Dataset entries
..........

/-- CANCEL (R59). -/
theorem cancel_spec (h : Hub) (l : Link) (rq : Request) (tag : Byte) (body : rq.body = .cancel tag) :
    (∀ code, h.refusal l rq = some code → h.cancel l rq tag = h.refuse l rq code) ∧
    (h.refusal l rq = none → ∃ w ∈ h.waiters, w.link = l ∧ w.tag = tag ∧ w.state = .waiting ∧
      h.cancel l rq tag = h.cancelWaiting l rq w) := by
  simp only [refusal, checks, body, firstFailing_cons, firstFailing_nil, cancel]
  rcases f : h.findTag l tag with _ | w
  · exact ⟨fun _ e => by cases e; rfl, fun e => nomatch e⟩
  · simp only [Option.any_some, Option.isNone_some, decide_eq_true_eq]
    have p := List.find?_some f
    simp only [decide_eq_true_eq] at p
    by_cases b : w.state = .waiting
    · rw [if_neg (by simp), if_neg (by simpa using b)]; simp only [b, if_true]
      exact ⟨fun _ e => (nomatch e), fun _ => ⟨w, List.mem_of_find?_eq_some f, p.1, p.2, b, rfl⟩⟩
    · rw [if_neg (by simp), if_pos b, if_neg b]
      exact ⟨fun _ e => by cases e; rfl, fun e => nomatch e⟩

/-- DELETE (R14, R15, R16, R85). -/
theorem delete_spec (h : Hub) (l : Link) (rq : Request) (hd : Handle) (body : rq.body = .delete hd) :
    (∀ code, h.refusal l rq = some code → h.delete l rq hd = h.refuse l rq code) ∧
    (h.refusal l rq = none → ∃ i o, h.slotOf hd = some i ∧ (h.slot i).state = .live o ∧
      h.delete l rq hd =
        match o.part with
        | .resource _ => (h.freeSlotAt i).reply l rq .ok [] none
        | .signal g => (g.waitList.foldl abandon (h.reply l rq .ok [] none)).freeSlotAt i
        | .queue q => h.deleteQueue l rq i o q) := by
  simp only [refusal, checks, body, firstFailing_append]
  rcases h.handle_cases l hd some false with ⟨e, f, c⟩ | ⟨f, i, o, p, c, is, ob, pt, acc, live⟩
  · rw [show firstFailing (h.handleChecks l hd (fun _ => true) false) = some e from f]
    simp only [delete, c, Option.some_or]
    exact ⟨fun _ e => by cases e; rfl, fun e => nomatch e⟩
  · have live := live rfl
    have right : ((h.objOf hd).any fun o => decide (o.creator = l) || h.manages l) = h.creatorOrManage l o := by
      simp [objOf, is, ob, creatorOrManage]
    cases pt
    rw [show firstFailing (h.handleChecks l hd (fun _ => true) false) = none from f]
    simp only [Option.none_or, rightCheck, right, firstFailing_cons, firstFailing_nil, delete, c]
    cases m : h.creatorOrManage l o
    · exact ⟨fun _ e => by cases e; rfl, fun e => nomatch e⟩
    · rcases k : o.part with r | g | q
      · have a : h.resourceOf hd = some r := resourceOf_eq is ob (by simp [k, Part.resource?])
        have b : h.signalOf hd = none := by simp [signalOf, objOf, is, ob, k, Part.signal?]
        simp only [a, b, deleteResource]
        by_cases z : r.available < r.limit
        · simp [z]
        · simp [z]; exact ⟨i, is, o, live, by simp [k]⟩
      · have a : h.resourceOf hd = none := by simp [resourceOf, objOf, is, ob, k, Part.resource?]
        have b : h.signalOf hd = some g := signalOf_eq is ob (by simp [k, Part.signal?])
        simp only [a, b, deleteSignal]
        cases z : h.namedAsCompanion hd
        · simp; exact ⟨i, is, o, live, by simp [k]⟩
        · simp
      · have a : h.resourceOf hd = none := by simp [resourceOf, objOf, is, ob, k, Part.resource?]
        have b : h.signalOf hd = none := by simp [signalOf, objOf, is, ob, k, Part.signal?]
        simp only [a, b]
        simp; exact ⟨i, is, o, live, by simp [k]⟩

/-- The checks that every CREATE request passes through (R11), split. -/
theorem create_cases (h : Hub) (l : Link) (c : CreateCommon) :
    (∃ e, firstFailing (h.createChecklist l c) = some e ∧ h.createChecks l c = .error e) ∨
    (firstFailing (h.createChecklist l c) = none ∧ ∃ i, (h.slot i).state = .free ∧ (∀ j < i, (h.slot j).state ≠ .free) ∧
      h.createChecks l c = .ok (i, if c.discipline = 0 then .priority else .arrival)) := by
  simp only [createChecklist, createChecks, firstFailing_cons, firstFailing_nil]
  by_cases b1 : c.name ≠ [] ∧ (h.findName c.name).isSome
  · rw [if_pos b1, if_pos (by simpa using b1)]
    exact Or.inl ⟨_, rfl, rfl⟩
  · rw [if_neg b1, if_neg (by simpa using b1)]
    rcases f : h.lowestFree with _ | i
    · exact Or.inl ⟨_, rfl, rfl⟩
    · obtain ⟨free, before⟩ : (h.slot i).state = .free ∧ ∀ j < i, (h.slot j).state ≠ .free := by
        refine ⟨by simpa using List.find?_some f, fun j lt => ?_⟩
        unfold lowestFree slotNumbers at f
        rw [List.find?_eq_some_iff_getElem] at f
        obtain ⟨_, n, ln, eq, no⟩ := f
        simp only [List.getElem_finRange] at eq no
        have := no j.val (by rw [← eq] at lt; exact lt)
        simpa using this
      simp only [Option.isNone_some]
      rcases d0 : c.discipline with _ | _ | n
      · cases n : c.name.all nameByteOk <;> cases a : accessByteOk c.access <;> cases s : LinkSet.has (linkSetOf c.access) l <;>
          first
          | exact Or.inl ⟨_, rfl, by simp [disciplineOf]⟩
          | exact Or.inr ⟨rfl, i, free, before, by simp [disciplineOf]⟩
      · cases n : c.name.all nameByteOk <;> cases a : accessByteOk c.access <;> cases s : LinkSet.has (linkSetOf c.access) l <;>
          first
          | exact Or.inl ⟨_, rfl, by simp [disciplineOf]⟩
          | exact Or.inr ⟨rfl, i, free, before, by simp [disciplineOf]⟩
      · exact Or.inl ⟨.outOfRange, by simp, by simp [disciplineOf]⟩

/-- What a CREATE request that passes its checks does (R12). -/
def Created (h : Hub) (l : Link) (rq : Request) (c : CreateCommon) (p : Part) (h' : Hub) : Prop :=
  ∃ i : Fin 48, (h.slot i).state = .free ∧ (∀ j < i, (h.slot j).state ≠ .free) ∧
    h' = h.create l rq c i (if c.discipline = 0 then .priority else .arrival) p

/-- CREATE_RESOURCE (R11, R12, R24). -/
theorem createResource_spec (h : Hub) (l : Link) (rq : Request) (c : CreateCommon) (limit robust : Nat)
    (body : rq.body = .createResource c limit robust) :
    (∀ code, h.refusal l rq = some code → h.createResource l rq c limit robust = h.refuse l rq code) ∧
    (h.refusal l rq = none → h.Created l rq c
      (.resource { limit := limit, available := limit, holdings := PerLink.all 0, stranded := 0,
                   robust := decide (robust = 1), waitList := [] }) (h.createResource l rq c limit robust)) := by
  simp only [refusal, checks, body, firstFailing_append, createResource]
  rcases h.create_cases l c with ⟨e, f, k⟩ | ⟨f, i, free, before, k⟩
  · rw [f, k]; exact ⟨fun _ e => by cases e; rfl, fun e => nomatch e⟩
  · rw [f, k]
    by_cases b : limit = 0 ∨ 1 < robust
    · simp only [if_pos b, firstFailing_cons, decide_eq_true b, if_true, Option.none_or]
      exact ⟨fun _ e => by cases e; rfl, fun e => nomatch e⟩
    · simp only [if_neg b, firstFailing_cons, decide_eq_false b]
      exact ⟨fun _ e => (nomatch e), fun _ => ⟨i, free, before, rfl⟩⟩

/-- CREATE_SIGNAL (R11, R12, R25). -/
theorem createSignal_spec (h : Hub) (l : Link) (rq : Request) (c : CreateCommon) (limit initial : Nat)
    (body : rq.body = .createSignal c limit initial) :
    (∀ code, h.refusal l rq = some code → h.createSignal l rq c limit initial = h.refuse l rq code) ∧
    (h.refusal l rq = none → h.Created l rq c (.signal { limit := limit, count := initial, waitList := [] })
      (h.createSignal l rq c limit initial)) := by
  simp only [refusal, checks, body, firstFailing_append, createSignal]
  rcases h.create_cases l c with ⟨e, f, k⟩ | ⟨f, i, free, before, k⟩
  · rw [f, k]; exact ⟨fun _ e => by cases e; rfl, fun e => nomatch e⟩
  · rw [f, k]
    by_cases b : limit = 0 ∨ limit < initial
    · simp only [if_pos b, firstFailing_cons, decide_eq_true b, if_true, Option.none_or]
      exact ⟨fun _ e => by cases e; rfl, fun e => nomatch e⟩
    · simp only [if_neg b, firstFailing_cons, decide_eq_false b]
      exact ⟨fun _ e => (nomatch e), fun _ => ⟨i, free, before, rfl⟩⟩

..........

**PROBLEM REQUIREMENTS**
When you reach the line holding "have right : ((h.objOf" in the records above, begin reproducing exactly, stop after the line holding "cases m : h.creatorOrManage l o", and output nothing else.

**RESPONSE FOR THIS EXERCISE**
    have right : ((h.objOf hd).any fun o => decide (o.creator = l) || h.manages l) = h.creatorOrManage l o := by
      simp [objOf, is, ob, creatorOrManage]
    cases pt
    rw [show firstFailing (h.handleChecks l hd (fun _ => true) false) = none from f]
    simp only [Option.none_or, rightCheck, right, firstFailing_cons, firstFailing_nil, delete, c]
    cases m : h.creatorOrManage l o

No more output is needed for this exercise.